Empresas y finanzas

Mexico lowers flu death toll

By Catherine Bremer

MEXICO CITY (Reuters) - Mexico has lowered its estimated death toll from new influenza strain, giving heart to public health officials, but few were taking chances with an unpredictable virus that has sparked fears of a pandemic.

In Hong Kong, police quarantined a hotel with 200 guests and 100 staff after a Mexican guest was confirmed ill with the new A-H1N1 flu virus, widely known as swine flu.

And Britain, with 15 confirmed cases, launched "Catch it, Bin it, Kill it!" advertisements urging people to cover coughs and sneezes with tissues, throw them away and wash their hands to slow the spread of the virus.

"We don't know yet if this is more severe or less severe or of similar severity to seasonal flu.
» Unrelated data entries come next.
-- ==== Sys2Proof/Machine/Sparse.lean ====
section
/-! DEFINITION. Sparse maps in one canonical form: keys strictly rising, and no entry equal to what an unlisted key reads as.
Ring table, tab store, templates, slot memory and the other large stores of the spec are held this way, so equal stores are equal data. -/

namespace Sys2Proof.Machine

/-- A sparse map from numbers: (key, value) pairs, keys rising. -/
abbrev SMap (α : Type) := List (Nat × α)

/-- The value at key `k`; `d k` where the map lists none. -/
def SMap.get {α : Type} (m : SMap α) (d : Nat → α) (k : Nat) : α :=
  match m with
  | [] => d k
  | (j, v) :: r => if k = j then v else if k < j then d k else SMap.get r d k

/-- Does the map list the key? -/
def SMap.has {α : Type} (m : SMap α) (k : Nat) : Bool := m.any (fun p => p.1 == k)

/-- The map without key `k`. -/
def SMap.del {α : Type} (m : SMap α) (k : Nat) : SMap α :=
  match m with
  | [] => []
  | (j, v) :: r => if k = j then r else if k < j then (j, v) :: r else (j, v) :: SMap.del r k

/-- The map with `v` at key `k`, listed whatever it is. -/
def SMap.ins {α : Type} (m : SMap α) (k : Nat) (v : α) : SMap α :=
  match m with
  | [] => [(k, v)]
  | (j, u) :: r => if k = j then (k, v) :: r else if k < j then (k, v) :: (j, u) :: r else (j, u) :: SMap.ins r k v

/-- The map with `v` at key `k`; the entry is dropped when `v` is what an unlisted key reads as. -/
def SMap.set {α : Type} [DecidableEq α] (m : SMap α) (d : Nat → α) (k : Nat) (v : α) : SMap α :=
  if v = d k then m.del k else m.ins k v

/-- The map with the value at `k` changed by `f`. -/
def SMap.upd {α : Type} [DecidableEq α] (m : SMap α) (d : Nat → α) (k : Nat) (f : α → α) : SMap α :=
  m.set d k (f (m.get d k))

/-- Keys strictly rise. -/
def SMap.sorted {α : Type} : SMap α → Bool
  | [] => true
  | [_] => true
  | (i, _) :: (j, w) :: r => decide (i < j) && SMap.sorted ((j, w) :: r)

/-- The canonical form: keys strictly rising and no entry equal to the default. -/
def SMap.wf {α : Type} [DecidableEq α] (d : Nat → α) (m : SMap α) : Bool :=
  m.sorted && m.all (fun p => decide (p.2 ≠ d p.1))

end Sys2Proof.Machine
end

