-- ==== Sys2Proof/Machine/TypesLedger.lean ====
section
/-! DEFINITION. State of secure time, ticks and the ledger (chapter 05). -/

namespace Sys2Proof.Machine

/-- An event of a tick record (R135). -/
structure TickEvent where
  type : Nat
  body : Bytes
deriving DecidableEq, Repr

/-- One boundary of the journal in the flash system area (R143). -/
structure Boundary where
  tick : Nat
  boundary : Nat
  step : Nat := 0
  periodMs : Nat := 1000
  mode : Nat := 1
  uncertain : Bool := false
  slewing : Bool := false
  applied : Int := 0
  events : List TickEvent := []
deriving DecidableEq, Repr

/-- A tick whose boundary has passed and whose record is not sealed: the frozen leaves and the record's own values (R132, R139, R141). -/
structure TickBuild where
  at_ : Boundary
  prevBoundary : Nat
  /-- The present tabs and their heads, in tab order (R132). -/
  heads : List (Nat × Bytes)
  entryCount : Nat
  events : List TickEvent
  /-- Sealed after a restart from the journal (R141, R142). -/
  resealed : Bool := false
  restart : Bool := false
deriving DecidableEq, Repr

/-- A sealed tick record (R134) with its sheet (R150). -/
structure TickRecord where
  resealed : Bool
  restart : Bool
  at_ : Boundary
  prevBoundary : Nat
  lifecycle : Nat
  presentCount : Nat
  entryCount : Nat
  prevHash : Bytes
  root : Bytes
  signerId : Bytes
  events : List TickEvent
  sigEcdsa : Bytes
  sigMldsa : Bytes
  heads : List (Nat × Bytes)
  /-- The sheet has been reclaimed (R150). -/
  sheetGone : Bool := false
deriving DecidableEq, Repr

/-- The TICK block, secure time and the ledger. Fields marked BD stand in the backup domain. -/
structure Ledger where
  /-- The 48-bit RTC (R127). BD. -/
  rtc : BitVec 48 := 0
  /-- TICK.PERIOD.MS (R158). -/
  periodMs : Nat := 1000
  /-- Period in force during the open tick (R130). -/
  periodInForce : Nat := 1000
  /-- TICK.STATUS.TIME_UNCERTAIN (R156). BD. -/
  uncertain : Bool := false
  /-- TICK.SLEW (R160). BD. -/
  slewShift : Nat := 11
  slewMaxMs : Nat := 2000
  /-- TICK.UNSIGNED.LIMIT_MS (R160). BD. -/
  unsignedMs : Nat := 250
  /-- TICK.APPLIED (R161). BD. -/
  applied : Int := 0
  /-- TICK.SLEW_REMAIN (R161). BD. -/
  slewRemain : Int := 0
  /-- RTC value at which the slew in progress began or last acted (R154). BD. -/
  slewLast : Nat := 0
  /-- A pending forward step (R155). -/
  stepPending : Option Nat := none
  /-- Ticks are closing: TICK.STATUS.LEDGER_RUNNING (R159). -/
  running : Bool := false
  /-- TICK.CURRENT, SEALED, DURABLE (R161). -/
  current : Nat := 0
  sealedTick : Nat := 0
  durableTick : Nat := 0
  /-- TICK.NEXT_BOUNDARY without a pending step (R161). -/
  nextBoundary : Nat := 0
  /-- Secure time at which the open tick began (R138). -/
  began : Nat := 0
  /-- Events of the open tick in the order they took effect (R136). -/
  events : List TickEvent := []
  /-- The open tick is the first after a start-up or release, and its record carries RESTART (R141, R142). -/
  restart : Bool := false
  /-- A boundary pulse is held on crossing 60 while SYSCLK is lost (R425). -/
  boundaryHeld : Bool := false
  /-- Ticks whose boundary has passed and which wait to be sealed, in number order. -/
  builds : List TickBuild := []
  /-- Sealed records, in number order. -/
  records : List TickRecord := []
  /-- The boundary journal in the flash system area (R143). -/
  journal : List Boundary := []
  /-- SIGNER event due in the first record signed by new keys: H(authorising object) (R141). -/
  signerDue : Option Bytes := none
deriving DecidableEq, Repr

end Sys2Proof.Machine
end

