/-- Hedged signing with 32 random bytes: signature and attempts. -/
def dsaSign (p : DsaSet) (sk ctx m rnd : Bytes) : Bytes × Nat :=
  let eb := 32 * p.etaBits
  let mu := shake256 64 (slice sk 64 64 ++ dsaMsg ctx m)
  let g : DsaSigner :=
    { a := dsaExpandA p (sk.take 32)
      s1 := (parts eb p.l (sk.drop 128)).map (fun b => dsaNtt (dsaUnpack p.etaBits p.eta b))
      s2 := (parts eb p.k (sk.drop (128 + eb * p.l))).map (fun b => dsaNtt (dsaUnpack p.etaBits p.eta b))
      t0 := (parts 416 p.k (sk.drop (128 + eb * (p.l + p.k)))).map (fun b => dsaNtt (dsaUnpack 13 4096 b))
      mu := mu
      rho := shake256 64 (slice sk 32 32 ++ rnd ++ mu) }
  let r := dsaSignLoop p g 814 0 0
  (fitTo p.sigLen r.1, r.2)

/-! ML-KEM-768. -/

def kemQ : Nat := 3329

def kemZetas : Array Nat := Array.ofFn (n := 128) (fun k => powMod 17 (bitRev 7 k.val) kemQ)
def kemInvs : Array Nat := Array.ofFn (n := 128) (fun k => powMod 17 (256 - bitRev 7 k.val) kemQ)

def kemNtt (a : Poly) : Poly := nttFwd kemQ (fun k => kemZetas.getD k 0) 7 1 a
def kemInv (a : Poly) : Poly := (nttBack kemQ (fun k => kemInvs.getD k 0) 7 1 a).map (fun x => x * 3303 % kemQ)

/-- Products of pairs modulo X^2 − γ_i. -/
def kemMulGo (i : Nat) : Poly → Poly → Poly
  | a0 :: a1 :: ar, b0 :: b1 :: br =>
    let gm := powMod 17 (2 * bitRev 7 i + 1) kemQ
    (a0 * b0 + a1 * b1 % kemQ * gm) % kemQ :: (a0 * b1 + a1 * b0) % kemQ :: kemMulGo (i + 1) ar br
  | _, _ => []

def kemMul (a b : Poly) : Poly := kemMulGo 0 a b
def kemDot (r v : List Poly) : Poly := (List.zipWith kemMul r v).foldl (polyAdd kemQ) dsaZero

/-- SampleNTT. -/
def kemSample (seed : Bytes) : Poly :=
  poly256 ((((triples (shake128 1008 seed)).map (fun t => [t.1 + 256 * (t.2.1 % 16), t.2.1 / 16 + 16 * t.2.2])).flatten).filter (fun d => decide (d < kemQ)))

/-- Entry (i, j) of the matrix. -/
def kemA (rho : Bytes) (i j : Nat) : Poly := kemSample (rho ++ [BitVec.ofNat 8 j, BitVec.ofNat 8 i])

/-- SamplePolyCBD with η = 2. -/
def kemCbd (s : Bytes) (n : Nat) : Poly :=
  (unpackBits 4 256 (shake256 128 (s ++ [BitVec.ofNat 8 n]))).map (fun v => subMod (v % 2 + v / 2 % 2) (v / 4 % 2 + v / 8) kemQ)

def kemCompress (d x : Nat) : Nat := (2 ^ (d + 1) * x + kemQ) / (2 * kemQ) % 2 ^ d
def kemDecompress (d y : Nat) : Nat := (2 * kemQ * y + 2 ^ d) / 2 ^ (d + 1)

/-- Key generation from d and z: encapsulation key (1,184 bytes), decapsulation key (2,400 bytes). -/
def kemKeyGen (d z : Bytes) : Bytes × Bytes :=
  let g := sha3_512 (d ++ [3])
  let rho := g.take 32
  let sg := g.drop 32
  let s := (List.range 3).map (fun n => kemNtt (kemCbd sg n))
  let e := (List.range 3).map (fun n => kemNtt (kemCbd sg (n + 3)))
  let t := (List.range 3).map (fun i => polyAdd kemQ (kemDot ((List.range 3).map (kemA rho i)) s) (e.getD i []))
  let ek := (t.map (packBits 12 256)).flatten ++ rho
  (ek, (s.map (packBits 12 256)).flatten ++ ek ++ sha3_256 ek ++ z)
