-- ==== Sys2Proof/Machine/VaultOps.lean ====
section
/-! DEFINITION. The key vault's shared operations: root keys, handles, epochs, escrow wraps, signer certificates, authority records, vault images (chapter 09). -/

namespace Sys2Proof.Machine

/-! Root and identity keys (R240, R241). -/

/-- The vault key derived from an enclosure key. -/
def State.vaultKeyOf (s : State) (enclosure : Bytes) : Bytes :=
  kdf108 s.guard.otp.deviceSecret (ascii "BRUXEL VAULT") (enclosure ++ leBytes 1 s.lifeCount) 256

/-- The identity seed. -/
def State.identitySeed (s : State) : Bytes := kdf108 s.guard.otp.deviceSecret (ascii "BRUXEL IDENT") s.unitId 768

/-- The identity pair: the P-384 scalar from bits 767 to 320 of the seed, the ML-DSA-65 seed from bits 255 to 0. -/
def State.identityScalar (s : State) : Nat := p384.scalarOf (s.identitySeed.take 56)
def State.identityMldsa (s : State) : Bytes × Bytes := dsaKeyGen mlDsa65 (s.identitySeed.drop 64)

/-! Handles (R242). -/

/-- Type and index of a handle. -/
def handleType (h : Nat) : Nat := h / 2 ^ 28
def handleIndex (h : Nat) : Nat := h % 2 ^ 28

/-- The number of working-set slots; the slots of the current and the previous epoch of every group come first (DESIGN CHOICE, log 25). -/
def workSlots : Nat := 8192
def firstCache : Nat := 128
def epochSlot (group epoch : Nat) : Nat := group * 2 + epoch % 2
def slotHandle (slot : Nat) : Nat := 2 ^ 28 + slot

def State.epochKey? (s : State) (g n : Nat) : Option EpochKey := s.vault.epochs.find? (fun e => e.group == g && e.epoch == n)

/-- What a working-set slot holds. -/
def State.workAt (s : State) (i : Nat) : Option EpochKey := (s.vault.work.find? (fun w => w.slot == i)).bind (fun w => s.epochKey? w.group w.epoch)

/-- The symmetric key of a handle; none where the handle is unissued or empty. -/
def State.keyOf (s : State) (h : Nat) : Option Bytes :=
  match handleType h with
  | 1 => if handleIndex h < workSlots then (s.workAt (handleIndex h)).map EpochKey.key else none
  | 6 => if handleIndex h < 4096 then (s.vault.pairing.find? (fun p => p.index == handleIndex h)).map PairKey.key else none
  | _ => none

/-- The P-384 secret of a handle. -/
def State.ecKeyOf (s : State) (h : Nat) : Option Nat :=
  match handleType h with
  | 2 => if handleIndex h = 0 then s.vault.signing.map SignPair.d else none
  | 4 => if handleIndex h = 0 then some s.identityScalar else none
  | _ => none

/-- The ephemeral key of a handle, as the key bus brought it. -/
def State.ephKeyOf (s : State) (h : Nat) : Option Bytes :=
  if handleIndex h < 16 ∧ SMap.has s.vault.eph (handleIndex h) then some (s.vault.eph.get (fun _ => []) (handleIndex h)) else none

/-- The ML-DSA-65 secret key of a handle. -/
def State.dsaKeyOf (s : State) (h : Nat) : Option Bytes :=
  match handleType h with
  | 3 => if handleIndex h = 0 then s.vault.signing.map SignPair.mldsaSk else none
  | 5 => if handleIndex h = 0 then some s.identityMldsa.2 else none
  | _ => none

/-- May the vault generate keys (R239)? -/
def State.entropyOk (s : State) : Bool := decide (s.vault.entropyFails < 3)

/-! Epochs (R246, R247). -/

/-- The epoch under which a group seals: none until its start-up epoch has begun (R23, R246). -/
def State.currentEpoch (s : State) (g : Nat) : Option EpochKey := if s.vault.unopened.contains g then none else s.vault.epochs.find? (fun e => e.group == g && e.state == .current)

/-- The epochs of a group that the durable ledger opens (R135, R246). -/
def State.ledgerEpochs (s : State) (g : Nat) : List Nat :=
  (((s.ledger.records.filter (fun r => decide (r.at_.tick ≤ s.ledger.durableTick))).flatMap TickRecord.events).filter (fun e => e.type == 0xA && fld e.body 0 1 == g)).map (fun e => fld e.body 4 4)

/-- The number of a group's next epoch: above every number with a wrap, a key or an EPOCH_OPEN (R246). -/
def State.nextEpoch (s : State) (g : Nat) : Nat :=
  ((s.vault.wraps.filter (fun w => w.group == g)).map Wrap.epoch ++ (s.vault.epochs.filter (fun e => e.group == g)).map EpochKey.epoch ++
    (s.vault.prepared.filter (fun e => e.group == g)).map PrepEpoch.epoch ++ s.ledgerEpochs g).foldl max 0 + 1

/-- An entry sealed under an epoch key raises its LAST_TICK. -/
def State.touchEpoch (s : State) (g n tick : Nat) : State :=
  { s with vault := { s.vault with epochs := s.vault.epochs.map (fun e => if e.group = g ∧ e.epoch = n then { e with lastTick := max e.lastTick tick } else e) } }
But we do know that this is new," said Dr Anne Schuchat, a senior official at the U.S. Centres for Disease Control and Prevention (CDC), which confirmed 160 cases in 21 states.

In Geneva, a World Health Organisation official said the virus had not spread in a sustained way outside North America, as would be required before the global pandemic alert level was increased from its current level of 5 on a six-stage scale.

"We have no evidence of sustained community spread outside of North America," Michael Ryan, WHO Director of Global Alert and Response, told a news briefing.

Mexican authorities cut their suspected death toll to up to 101 from as many as 176, as dozens of test samples came back negative. Fewer patients with severe flu symptoms were checking into hospitals, suggesting the infection rate was falling.

The World Health Organisation said on Saturday 15 countries have reported 615 infections.

Almost all infections outside Mexico have been mild. The only death in another country has been a Mexican toddler who was taken to the United States before he fell sick.

The U.S. CDC agreed the outbreak may not be as severe as it looked a few days ago, citing many mild cases that were not immediately noticed.

President Barack Obama said the United States was responding aggressively to the new flu strain.

He outlined steps being taken to address the virus, including school closures, and said antivirals were being distributed to states where they may be needed and new stockpiles had been ordered.

SEEKING ANSWERS

For Mexicans, spending a second weekend indoors, the data was cheering. But Health Minister Jose Angel Cordova cautioned it was too early to say Mexico had control of the flu.

"For now it's unpredictable," Cordova said late on Friday. "We need more days to see how it behaves and whether there is really a sustained decline."

Scientists are still trying to assess how the new virus compares to regular seasonal flu strains, which kill between 250,000 and 500,000 globally every year.

Although the outbreak remains tiny compared to other epidemics such as malaria, hepatitis and meningitis, the WHO hiked its pandemic alert level from three to five last week due to its rapid spread and the possibility it could hit hard in poor and disease-prone communities, including among people with HIV.

The virus is already causing havoc with a travel industry that flies hundreds of thousands of people to and from Mexico each week.

China suspended flights to Mexico after Hong Kong authorities on Friday confirmed a Mexican man who flew via the Chinese mainland was infected with the flu strain.

Police in surgical masks quarantined 200 guests and 100 staff inside a Hong Kong hotel where the Mexican, 25, had been staying, saying they would be confined for a week.

"They said everybody needed to go back to their rooms. I don't want to go to my room because I want to be out," an Australian man at the hotel told a TV reporter by telephone.

The Asian Development Bank said it was prepared to provide assistance to countries in the region to cope with the possible spread of flu.

Italy joined the list of European countries with confirmed cases of the virus.

Mexico has released a confusing batch of flu data in recent days but public hospitals have noted a steady drop in patients turning up with fevers, suggesting the infection rate may be declining as the nation dons face masks and hand gel.

"There are very few deaths worldwide," said Marcelo Musi, a salesman shopping for vegetables in Mexico City, where residents weary of masks, hand sanitizers and frightening headlines clutched at signs of an end to the crisis. "If there are no more cases, they say things will get better."

Cordova said of 159 files on suspected flu deaths, tests showed 58 died of other causes. He said 16 deaths are confirmed as caused by the H1N1 flu and 85 are being tested.